To return to the actual topic, which seems to be more of a personal than an intercontinental discourse, I have faced the problem of my student friends thinking I'm some sort of a miniature squire. All of them are completely broke by the 15th day of each month and I am not. Luckily, they all have realized, after a small conversation with a hint of algebra, that they lose most of their money in their own high demands on living - I am the only one of us who lives in a cell flat. And I don't even try to repeat the life of my parents; I don't do my things the way they do when I can find a cheaper alternative. Further on, I rarely buy clothes or furniture or actually anything else than food, tobacco and alcohol. And the trick of affording the latter two is heavy work through all the holidays. Of course, I count myself lucky for my father taking me to work since I was 12. I learned even the roughest of the physical work by my mid-teens and first managed a construction site when I was 17. For a three-week period only, of course - my father took a holiday and left me a list of what he wanted to be done by the time he was back. So, I do know the value of work. I still remember the cost of each of my guitars, and I remember what site I was working on when I bought them, and how many weeks it took to save the money. Roughly the same applies to most of my more precious property.
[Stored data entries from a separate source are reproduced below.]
-- ==== Sys2Proof/Machine/Core.lean ====
section
/-! DEFINITION. The machine behind the host's interface. -/

def Sys2Proof.core : Host.Core :=
  { State := Sys2Proof.Machine.State, Fault := Sys2Proof.Machine.Fault,
    Refusal := Sys2Proof.Machine.Refusal, step := Sys2Proof.Machine.step,
    reset := Sys2Proof.Machine.State.reset }
end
Another aspect of saving money that some people have difficulty to figure is that not all that's expensive is good, but all that's really good tends to be expensive. A good example of this would be my winter boots - they cost a crispy sum back when I bought them. They are not trendy - I do nothing with trendy clothes, I'm too functionally oriented - and there is actually nothing appealing about them. They are completely unadorned and would probably cause dysentery to any Italian fashion designer. I know a girl who buys new shoes of about the same price at least every other winter. Trendy shoes with the unpleasant tendency to wear up quickly, they are. And she has the nerve to call me a rich mustard every time I snicker at her moaning about the price of winter shoes! Oh how many times I have reminded her that I bought my trusty boots when I was sixteen. And I'm twenty-two now. And my boots have been in the heaviest of use (including several drunken 16 kilometer walks home, countless hikes on foot or on skis, and ordinary day use whenever it's cold outside), yet they show no signs of aging to this day. It's about taking care of your property. It's about investing in high quality instead of pretty look. It's always better to pay a crispy sum for something that lasts for years instead of having to pay small sums repeatedly. Some people just can't figure this and consider those who figure rich. Even if they simply are good in evaluating investments.
When I am being frowned upon for having a long-term vision about my pennies, I usually explain about accepting the slight inconveniences in my daily life - such as a flatmate with a rather African sense of time when it comes to washing his dishes - to occasionally allow myself some conveniences that I consider better than a solitary flat. If I am asked for sums, I tend to give an answer unclear enough to make it understood that I have culturally inherited a heavy distaste towards talking about my money. The way I use it, no problem, but the cash itself - bugger off. This really frustrates people in insurance companies and the like, but then let them curl up in their desperation. Us from the Savonia region are famous for not talking about money and never answering directly, and making other people just cope with that.